Aim of the exercise> Working from the records below, repeat exactly the lines starting at the line that contains "(R211, R347). -/" and ending at the line that contains "of R139. -/", inclusive.
(Records to process begins)
-- ==== Sys2Proof/Machine/Operands.lean ====
section
/-! DEFINITION. Machine/Operands.lean: reading and writing operands (R126, R132, R135 to R137, R262, R285), the checks
an instruction makes at issue (R226 steps 2 and 3, R139) and its completion. -/

namespace Sys2Proof.Machine

/-! ## Vector registers -/

/-- What a lane of a register holds (R135). -/
def VReg.lane (r : VReg) (i : Nat) : Lane :=
  match r with
  | .uni x => x
  | .aff b st => Lane.ofWord (b + BitVec.ofNat 32 i * st)
  | .gen xs => nthD xs i Lane.zero

/-- A register holding given values in GEN shape. -/
def VReg.ofFn (f : Nat → Lane) : VReg := .gen (laneList.map f)

def VReg.isUni : VReg → Bool
  | .uni _ => true
  | _ => false

/-- The shape code that `SHAPE` returns (R135). -/
def VReg.code : VReg → Nat
  | .uni _ => 0
  | .aff .. => 1
  | .gen _ => 2

/-- A result with SB = 1 in any lane is GEN (R137). -/
def VReg.settle : VReg → VReg
  | .uni x => if x.sb then .gen (laneList.map fun _ => x) else .uni x
  | r => r

/-- Write `new` in the lanes of `m`: full, partial or no write (R137). -/
def VReg.write (old new : VReg) (m absent : Mask) : VReg :=
  if m = 0 then old
  else if m ||| absent = BitVec.allOnes 32 then new
  else if old.isUni && old == new then old
  else .ofFn fun i => if m.getLsbD i then new.lane i else old.lane i

/-! ## Which lanes take part (R126) -/

/-- The guard bits of the lanes. -/
def Weave.guardMask (w : Weave) (h : Head) : Mask :=
  let p := nthD w.p h.grd.val 0
  if h.neg then ~~~ p else p

/-- q[GRD] XOR GNEG = 1. -/
def Weave.qPass (w : Weave) (h : Head) : Bool := w.q.getLsbD h.grd.val != h.neg

/-- The lanes that write: thread or helper lanes that have not exited and whose guard passes. -/
def Weave.writers (w : Weave) (h : Head) : Mask := (w.exec ||| w.helper) &&& ~~~ w.exited &&& w.guardMask h

/-- The lanes that perform and may trap: exec lanes whose guard passes. -/
def Weave.actors (w : Weave) (h : Head) : Mask := w.exec &&& ~~~ w.exited &&& w.guardMask h

/-- The guard `!p0` or `!q0`, which never passes: the instruction changes no state (R251). -/
def neverPasses (h : Head) : Bool := h.grd.val == 0 && h.neg

/-- The guard of a control instruction passes uniformly (R286). One that never passes does not, whatever the exec mask
(R251). -/
def Weave.uniform (w : Weave) (h : Head) : Bool :=
  !neverPasses h && (if h.grp then w.qPass h else (w.exec &&& ~~~ w.guardMask h) == 0)

/-! ## Reading -/

/-- An operand as a register (R136). -/
def Weave.read (w : Weave) (imm : Word) (o : Operand) : VReg :=
  match o with
  | .v n => nthD w.v n.val (.uni Lane.zero)
  | .g n => .uni (Lane.ofWord (nthD w.g n.val 0))
  | .h n => .gen (nthD w.h n.val [])
  | .hg n => .uni (Lane.ofWord (nthD w.hg n.val 0))
  | .p n =>
    if n.val = 0 then .uni (Lane.ofWord 1)
    else .ofFn fun i => Lane.ofWord (if (nthD w.p n.val 0).getLsbD i then 1 else 0)
  | .q n => .uni (Lane.ofWord (if w.q.getLsbD n.val then 1 else 0))
  | .laneid => .aff 0 1
  | .imm => .uni (Lane.ofWord imm)
  | .ones => .uni (Lane.ofWord allOnes32)
  | .zero | .none | .undef _ => .uni Lane.zero

/-- An operand of a group form. -/
def Weave.readG (w : Weave) (imm : Word) (o : Operand) : Word := ((w.read imm o).lane 0).val

/-- A 64-bit operand in one lane: an even pair, or an extended value (R132, R285). -/
def Weave.wideLane (w : Weave) (imm : Word) (signed : Bool) (o : Operand) (i : Nat) : DWord :=
  match o with
  | .v _ | .g _ | .h _ | .hg _ => ((w.read imm (o.plus 1)).lane i).val ++ ((w.read imm o).lane i).val
  | .imm => if signed then imm.signExtend 64 else imm.setWidth 64
  | .ones => BitVec.allOnes 64
  | o => ((w.read imm o).lane i).val.setWidth 64

/-- A 64-bit operand of a group form. -/
def Weave.wideG (w : Weave) (imm : Word) (signed : Bool) (o : Operand) : DWord := w.wideLane imm signed o 0

/-- Every register an operand of 64 bits names is UNI. -/
def Weave.wideUni (w : Weave) (imm : Word) (o : Operand) : Bool :=
  (w.read imm o).isUni && (w.read imm (o.plus 1)).isUni

/-- A predicate operand as bits: p, or a q, zero or ones that is the same in every lane (R303). -/
def Weave.predBits (w : Weave) (o : Operand) : Mask :=
  match o with
  | .p n => nthD w.p n.val 0
  | .q n => if w.q.getLsbD n.val then BitVec.allOnes 32 else 0
  | .ones => BitVec.allOnes 32
  | _ => 0

/-- A predicate operand of a group form. -/
def Weave.predBit (w : Weave) (o : Operand) : Bool := (w.predBits o).getLsbD 0

/-! ## Writing -/

/-- Write a register in the lanes of `m`. D = 1023 discards the result (R262). -/
def Weave.putV (w : Weave) (o : Operand) (m : Mask) (r : VReg) : Weave :=
  match o with
  | .v n => { w with v := modNth w.v n.val fun old => old.write r.settle m w.absent }
  | .h n => { w with h := modNth w.h n.val fun old => laneList.map fun i => if m.getLsbD i then r.lane i else nthD old i Lane.zero }
  | _ => w

/-- Write a group register. -/
def Weave.putG (w : Weave) (o : Operand) (x : Word) : Weave :=
  match o with
  | .g n => { w with g := modNth w.g n.val fun _ => x }
  | .hg n => { w with hg := modNth w.hg n.val fun _ => x }
  | _ => w

/-- Write a group pair, low word first (R132). -/
def Weave.putGPair (w : Weave) (o : Operand) (x : DWord) : Weave :=
  (w.putG o (x.setWidth 32)).putG (o.plus 1) ((x >>> 32).setWidth 32)

/-- Write bits of a p register in the lanes of `m`; p0 discards (R124, R286). -/
def Weave.putP (w : Weave) (o : Operand) (m bits : Mask) : Weave :=
  match o with
  | .p n => if n.val = 0 then w else { w with p := modNth w.p n.val fun old => (old &&& ~~~ m) ||| (bits &&& m) }
  | _ => w

/-- Write a q register; q0 discards (R124). -/
def Weave.putQ (w : Weave) (o : Operand) (b : Bool) : Weave :=
  match o with
  | .q n =>
    if n.val = 0 then w
    else { w with q := (w.q &&& ~~~ BitVec.twoPow 16 n.val) ||| (if b then BitVec.twoPow 16 n.val else 0) }
  | _ => w

/-- A pair of registers from 64-bit lanes: each UNI when every source is, else GEN (R137). -/
def pairOf (uni : Bool) (f : Nat → DWord) : VReg × VReg :=
  if uni then (.uni (Lane.ofWord ((f 0).setWidth 32)), .uni (Lane.ofWord ((f 0 >>> 32).setWidth 32)))
  else (.ofFn fun i => Lane.ofWord ((f i).setWidth 32), .ofFn fun i => Lane.ofWord ((f i >>> 32).setWidth 32))

/-- Write a pair of vector registers. -/
def Weave.putVPair (w : Weave) (o : Operand) (m : Mask) (r : VReg × VReg) : Weave :=
  (w.putV o m r.1).putV (o.plus 1) m r.2

/-- Write registers in a run from an operand. -/
def Weave.putVRun (w : Weave) (o : Operand) (m : Mask) (rs : List VReg) : Weave :=
  (rs.zip (List.range rs.length)).foldl (fun w (r, k) => w.putV (o.plus k) m r) w

/-- Write words to a run of group registers. -/
def Weave.putGRun (w : Weave) (o : Operand) (xs : List Word) : Weave :=
  (xs.zip (List.range xs.length)).foldl (fun w (x, k) => w.putG (o.plus k) x) w

/-- Write a 32-bit or 64-bit value to group registers. -/
def Weave.putGWide (w : Weave) (o : Operand) (wide : Bool) (x : DWord) : Weave :=
  if wide then w.putGPair o x else w.putG o (x.setWidth 32)

/-! ## Full and empty (R138, R139) -/

/-- The registers with a full/empty bit that a run names: n for vn, 640 + n for gn, as R238 numbers the bits. -/
def regKeys (o : Operand) (len : Nat) : List Nat :=
  match o with
  | .v n => (List.range len).map fun k => n.val + k
  | .g n => (List.range len).map fun k => 640 + n.val + k
  | _ => []

def Weave.markEmpty (w : Weave) (ks : List Nat) : Weave :=
  { w with empty := w.empty ++ ks.filter fun k => !w.empty.contains k }
def Weave.markFull (w : Weave) (ks : List Nat) : Weave := { w with empty := w.empty.filter fun k => !ks.contains k }

/-! ## Issue (R226, R139) -/

/-- What the checks of steps 2 and 3 of R226 that need the machine's state find. -/
inductive Stop where
  | go | hold
  | trap (c : Cause)
  deriving DecidableEq, Repr

/-- A mnemonic marked (sup), or a `CSRW` to a supervisor CSR (R279, R280). -/
def supervisorOnly : Instr → Bool
  | .tret _ | .mapp _ | .tlbi _ => true
  | .csrw f => 0x0800 ≤ f.csr.toNat
  | _ => false

/-- The fields of an instruction with the lengths of the runs they name: D, A, B, C. -/
def fieldRuns (i : Instr) : List (Operand × Nat) :=
  match (formOf i).head? with
  | none => []
  | some h => h.operands.zip ((specOf i).runs.map (runLen i))

/-- A field names a register beyond the allotment (R134). -/
def Weave.outOfRange (w : Weave) (o : Operand) (len : Nat) : Bool :=
  match o with
  | .v n => w.v.length < n.val + len
  | .g n => w.g.length < n.val + len
  | _ => false

def Weave.anyEmpty (w : Weave) (o : Operand) (len : Nat) : Bool := (regKeys o len).any w.empty.contains

/-- A source with empty mode 1 names an empty register (R139). -/
def Weave.feEmpty (w : Weave) (em : BitVec 3) (srcs : List (Operand × Nat)) : Bool :=
  (srcs.zip (List.range 3)).any fun (x, k) => em.getLsbD k && w.anyEmpty x.1 x.2

/-- A table handle at or beyond the crew's TBLQ (R211, R347). -/
def handleBeyond (tblq : Nat) : Instr → Bool
  | .tbld f | .tblds f | .tinv f | .tspill f | .tfill f | .tstat f | .lka f => tblq ≤ f.th.val
  | _ => false

/-- Steps 2 (PRIVILEGED_OPERAND, PRIVILEGED_OPCODE, and a run past h15, R310) and 3 of R226, then the wait of R139. -/
def Weave.stop (w : Weave) (tblq : Nat) (i : Instr) : Stop :=
  let rs := fieldRuns i
  let em := match (formOf i).head? with | some h => h.em | none => 0
  if w.mode = .user && rs.any (fun x => kindOf x.1 == .h || kindOf x.1 == .hg) then .trap .privilegedOperand
  else if rs.any (fun x => kindOf x.1 == .h && 16 < regNo x.1 + x.2) then .trap .illegalOperand
  else if w.mode = .user && supervisorOnly i then .trap .privilegedOpcode
  else if rs.any (fun x => w.outOfRange x.1 x.2) || handleBeyond tblq i then .trap .regRange
  else if w.feEmpty em (rs.drop 1) then .trap .feEmpty
  else if rs.any (fun x => w.anyEmpty x.1 x.2) then .hold
  else .go

/-! ## Completion -/

/-- Condition 4 of R107: an iteration that issues one of these does not qualify. -/
def spinExcluded : Instr → Bool
  | .st _ | .sts _ | .stc _ | .atom _ | .atoms _ | .atomc _ | .bred _ | .bupd _ | .emit _ | .enq _ | .cpy _ | .cpyg _
  | .cpys _ | .publ _ | .coll _ | .tbld _ | .tblds _ | .tinv _ | .tspill _ | .tfill _ | .tstat _ | .plnset _ | .lka _
  | .ard _ | .awr _ | .azro _ | .arel _ | .bara _ | .barw _ | .baraw _ | .barq _ | .sigadd _ | .sigwt _ | .watch _
  | .unwch _ | .sregw _ | .csrw _ | .svc _ | .trap _ | .bkpt _ | .call _ | .ret _ => true
  | _ => false

/-- Record values for the iteration's signature (R107). -/
def Weave.note (w : Weave) (ws : List Word) : Weave := { w with spin := { w.spin with words := w.spin.words ++ ws } }

/-- The recognizer's record of the instruction in hand is complete. -/
def Spin.issued (sp : Spin) (pc : Pc) : Spin :=
  { sp with words := [], bad := false, loads := [], log := ⟨pc, sp.words, sp.bad, sp.loads⟩ :: sp.log }

/-- The instruction has issued; the weave stands at another PC and whatever it waited on is over. -/
def Weave.goto (w : Weave) (pc : Pc) : Weave :=
  { w with pc := pc, wait := .none, walked := [], wakeRes := none, spin := w.spin.issued w.pc }

/-- The same at the next instruction. -/
def Weave.next (w : Weave) : Weave := w.goto (w.pc + 16)

/-- TBLQ of a crew. -/
def State.tblqOf (s : State) (cid : Nat) : Nat := ((s.crew? cid).map fun c => c.shape.tblq).getD 0

/-- Run the issuing weave's instruction: trap, wait at issue, or its effect. -/
def State.issue (s : State) (i : Instr) (run : Nat → Nat → Weave → State) : Host.Outcome State Fault Refusal :=
  match s.cur with
  | none => .fault .noIssuingWeave
  | some (cid, wx) =>
    match s.weave? cid wx with
    | none => .fault .noIssuingWeave
    | some w =>
      match w.stop (s.tblqOf cid) i with
      | .trap c => .next (s.trap cid wx w c w.exec)
      | .hold => .next s
      | .go => .next (run cid wx (if spinExcluded i then { w with spin := { w.spin with bad := true } } else w))

/-- A set bound to registers of its weave becomes STALE when one of them is written (R213). -/
def Tbl.staledByRegs (t : Tbl) (wx : Nat) (ks : List Nat) : Tbl :=
  match t.src with
  | .regs x base =>
    if x = wx && ks.any (fun k => base ≤ k && k < base + 4 * (t.kg + 1))
        && (t.state == .valid || t.state == .discarded || t.state == .spilled) then { t with state := .stale }
    else t
  | .scratch _ => t

/-- Vector registers of a weave were written. -/
def State.wroteRegs (s : State) (cid wx : Nat) (ks : List Nat) : State :=
  if ks.isEmpty then s else s.modCrew cid fun c => { c with tables := c.tables.map fun (t : Tbl) => t.staledByRegs wx ks }

/-- The destination run of an instruction: `MOVH` leaves its first register unchanged (R301). -/
def destRun (i : Instr) : List Operand :=
  match fieldRuns i with
  | (o, len) :: _ =>
    let ops := (List.range len).map o.plus
    match i with
    | .movh _ => ops.drop 1
    | _ => ops
  | [] => []

/-- The vector registers that an instruction writes under the masks of `w`. -/
def Weave.writtenRegs (w : Weave) (i : Instr) : List Nat :=
  match (formOf i).head? with
  | some h => if h.grp || w.writers h == 0 then [] else (destRun i).filterMap fun o => match o with
      | .v n => some n.val
      | _ => none
  | none => []

/-- The predicate that `IADC` and `ISBB` write besides D (R298). -/
def carryOut : Instr → List Operand
  | .iadc f | .isbb f => [f.hd.c]
  | _ => []

/-- An instruction that writes whole granules: a load of granules; and one that writes the scales of whole granules (R321,
R332). -/
def loadsGranules : Instr → Bool
  | .ld f | .lds f | .ldc f => 5 ≤ f.wid.toNat
  | _ => false
def writesScales : Instr → Bool
  | .tenc _ | .gpack _ | .gscl _ => true
  | i => loadsGranules i

/-- The lanes of the granules that hold a lane of a mask. -/
def granuleLanes (m : Mask) : Mask := maskOf fun i => (m >>> (8 * (i / 8))) &&& 0xFF != 0

/-- The values that an instruction wrote, for the signature of R107: a register's values by lane and its side bits, a group
register, the bits of a predicate. `w` is the weave before, `w'` after. -/
def Weave.writtenWords (w w' : Weave) (i : Instr) : List Word :=
  match (formOf i).head? with
  | none => []
  | some h =>
    let m := w.writers h
    let vals := if loadsGranules i then granuleLanes m else m
    let sides := if writesScales i then granuleLanes m else m
    (destRun i ++ carryOut i).flatMap fun o => match o with
      | .v _ | .h _ => if h.grp then []
        else ((maskLanes vals).map fun i => ((w'.read 0 o).lane i).val)
          ++ (if m == 0 then [] else [maskOf fun i => sides.getLsbD i && ((w'.read 0 o).lane i).sb])
      | .g _ | .hg _ => if h.grp && w.qPass h then [w'.readG 0 o] else []
      | .p n => [nthD w'.p n.val 0]
      | .q n => [if w'.q.getLsbD n.val then 1 else 0]
      | _ => []

/-- An instruction whose whole effect is on its own weave's registers; the weave moves on. -/
def State.issueAlu (s : State) (i : Instr) (f : Weave → Weave) : Host.Outcome State Fault Refusal :=
  s.issue i fun cid wx w =>
    let w' := f w
    (s.putWeave cid wx (w'.note (w.writtenWords w' i)).next).wroteRegs cid wx (w.writtenRegs i)

end Sys2Proof.Machine
end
(Records to process ends)
Answer to this task>
/-- A table handle at or beyond the crew's TBLQ (R211, R347). -/
def handleBeyond (tblq : Nat) : Instr → Bool
  | .tbld f | .tblds f | .tinv f | .tspill f | .tfill f | .tstat f | .lka f => tblq ≤ f.th.val
  | _ => false

/-- Steps 2 (PRIVILEGED_OPERAND, PRIVILEGED_OPCODE, and a run past h15, R310) and 3 of R226, then the wait of R139. -/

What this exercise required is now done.